Esperanza Sánchez Espitia
Colombia / Regina

In 2021, Cecilia Araneda spoke with Esperanza Sánchez Espitia as part of a multi-year curatorial research project on Latin Canadian cinema. This is a brief extract of her research.

Esperanza Sánchez Espitia is a Colombian-Canadian filmmaker and multidisciplinary visual artist who came to Canada as a political refugee. She holds a BFA in Journalism, Media, and Television from INPAHU in Colombia. Sánchez spent 18 years engaged in self-financed research work in Colombia documenting the life and cultural practices of 84 Indigenous communities in Colombia, creating a body of work to contribute to the protection of cultural knowledge. This work, however, made Sánchez a political target and resulted in her needing to escape the country. Sánchez’s photographic work has been exhibited in Canada, South Africa, Geneva, New York, Paris, and the USA, among other countries. She is currently enrolled in the University of Regina’s film production MFA program.

Research Notes

“In Colombia, you either live very well, or you live violently”

When I asked Esperanza Sánchez Espitia to comment on how Colombian-Canadian filmmaker Pablo Álvarez-Mesa had described life in Colombia to me, this broke everything open.

Until that moment, all I knew about Sánchez was from the very brief introduction she had given in an online workshop on DIY darkroom practices given by Lightproof Collective in January 2021. She was not on my original list of Latin-Canadian filmmakers to interview and she does not yet have a body of work. However, for this project I was very interested in learning more about filmmakers who live outside of the Toronto/Montreal corridor, and so I was finally able to follow up with her several months later just as I was finishing up this project.

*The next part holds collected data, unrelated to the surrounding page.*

/-- A chase cycle of an excluded channel (R186, R187, R189): one that started at a chainage of the cycle it re-executes, or later,
completes. One of the current cycle that started by the latest-start point rejoins at the next Tc. A controller that takes poison from the
kept cycle stops (R215). -/
def State.chaseDone (s : State) (rx : Ch) (startNs : Nat) : State :=
  let h := s.ch rx
  match h.attempt with
  | some a =>
    match h.kept.find? fun x => x.k = a.nextK with
    | some x =>
        if h.st ≠ .resync || !a.accepted || h.ccuStop || s.down then s
        else
          let (clk, s) := s.chase rx x
          if (s.ch rx).ccuStop then s
          else if some (s.ch rx).acc ≠ x.acc then s.failAttempt rx 3
          else
            let inTime : Bool := x.k = s.tm.cyc && startNs ≤ s.latestStart clk
            let s := s.modCh rx fun h => { h with
              kept := h.kept.filter fun y => x.k < y.k,
              attempt := h.attempt.map fun a => { a with nextK := x.k + 1, chased := a.chased + 1, inTime := inTime } }
            let s := s.wr Reg.VOT_RESYNC_CHASED (a.chased + 1)
            if inTime then s.modMd fun y => { y with rejoinReq := y.rejoinReq ++ [rx] } else s
    | none => s
  | none => s

/-- `RESYNC_TIMEOUT` (R189, R190): no rejoin within 16 basic cycles of the start of the transfer. -/
def execResyncTimeout (rx : Ch) (s : State) : Host.Outcome State Fault Refusal :=
  let h := s.ch rx
  .next (match h.attempt with
    | some a =>
      if h.st = .resync && 0 < a.startOp && a.startCyc + 16 ≤ s.tm.cyc && !s.md.halted && !s.md.rejoinReq.contains rx && !s.down then
        s.failAttempt rx 4
      else s
    | none => s)

/-- `BANK_RELOAD_DONE` (R91, R185, R214): the channel holds the running bank of the channels in the vote again, checked anew, and
waits for a new snapshot; one whose flash has no bank of the identity that passes is retired. -/
def execBankReloadDone (rx : Ch) (s : State) : Host.Outcome State Fault Refusal :=
  let id := bankId s.runBank
  .next (if (s.ch rx).st ≠ .reloading || s.down then s
    else
      match s.ownCopy rx id with
      | none => s.failAttempt rx 9
      | some k =>
        let b := s.copyBank rx k
        let s := s.notePages rx k
        match b.bind s.bankBreach with
        | some x => (s.breachRegs rx x).failAttempt rx 9
        | none =>
          let s := ((s.breachRegs rx Breach.none).plugRegs rx k).modCh rx fun h => { h with
            run := b, st := .resync,
            attempt := h.attempt.map fun a => { a with reloading := false, accepted := false, copies := [], nextK := 0 } }
          ((s.bankWritten rx (s.physRun rx)).runRegs rx).wr Reg.VOT_RESYNC_STAGE 1)

end Sys2Proof.Machine
end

To be frank, most of the Latin Canadian filmmakers I’ve met through this project come from varying degrees of wealth, at least by continental standards. Several even come from oligarchical families – known in Latin America as the elite. Understanding the social class to which a Latin Canadian filmmaker belongs is important context to understanding Latin Canadian cinema, for what it represents in comparison to what it is perceived to represent, as there can at times be a dichotomy between these two things.

In Latin America, social class is unlike anything experienced in Canada. It is often connected to wealth, but not always; many members of the elite are not explicitly wealthy, but still gain special opportunities that are not available to those from other social classes who might have similar financial means, solely based on their family name and connections. The power of social class can, in fact, not just transcend wealth but also political leanings. Belonging to the right social class in Latin America can be somewhat like being born into different branches of royalty. And because historically in Latin America it is only the elite who have been able to narrate the experience of Latin America in professional art practices, understanding an artist’s social class is an important element to understanding the lens they bring as an artist. Because Canada tends to package all Latin Americans into one bundle, as immigrants and people of colour, the role and function of social class within their artistic lens is something that is rarely, if ever, examined.

In the context of Álvarez-Mesa’s explanation of life in Colombia to me, Sánchez is not among those who lived very well.

Sánchez arrived in Canada in 2002, after having worked for nearly two decades engaged in photography documenting Indigenous communities in Colombia as a community worker, seeking to assist First Nations in preserving their culture. She arrived in Canada with her two children as a single mother, sponsored as a refugee by an Anglican Church community in Sydney, BC, where she lived for her first year in Canada. She would later move to Quebec, where she lived for 12 years. Her more recent move to Regina was precipitated by her desire to stay close to her children after they moved as adults. In Regina, she was able to upgrade her university education and then finally enroll in the film production MFA program at the University of Regina, studying under thesis advisor Mike Rollo, a well-known Canadian experimental filmmaker.

Originally from Bogotá, Sánchez grew up in poverty and lived a life of violence starting at an early age. She was, however, able to overcome her early circumstances and obtain a university degree in journalism, which led to her work in documentary photojournalism. This work, however, would come to place her in the path of danger again, this time by paramilitary groups. Eventually, after a direct attack and under the threat of death, she came under the protection of international NGOs working in Colombia, who moved her from one makeshift safe house to another for more than a year in an effort to keep her alive. Finally, these NGOs were able to secure her safe passage to Canada.

Sánchez did not carry her photography practice to Canada. She instead dedicated herself here to raising her children. She describes her life in Canada as one mostly lived in silence, with her voice and her art packaged into boxes after she left Colombia for fear they could endanger the family left behind. After having fled Colombia, Sánchez’s art practice became something that she felt she could practice only in private, at least until only very recently. Her public reemergence as an artist decades later has not been an inevitable or easy thing for her to do.

Sánchez is currently researching a film production pathway to start to speak about her life story in film through diary cinema and social justice filmmaking approaches.

Since mid 2021, Sánchez has also participated in Mujer Artista, a Winnipeg-based multidisciplinary group of Latin women artists from the prairies working through collective professional development and networking.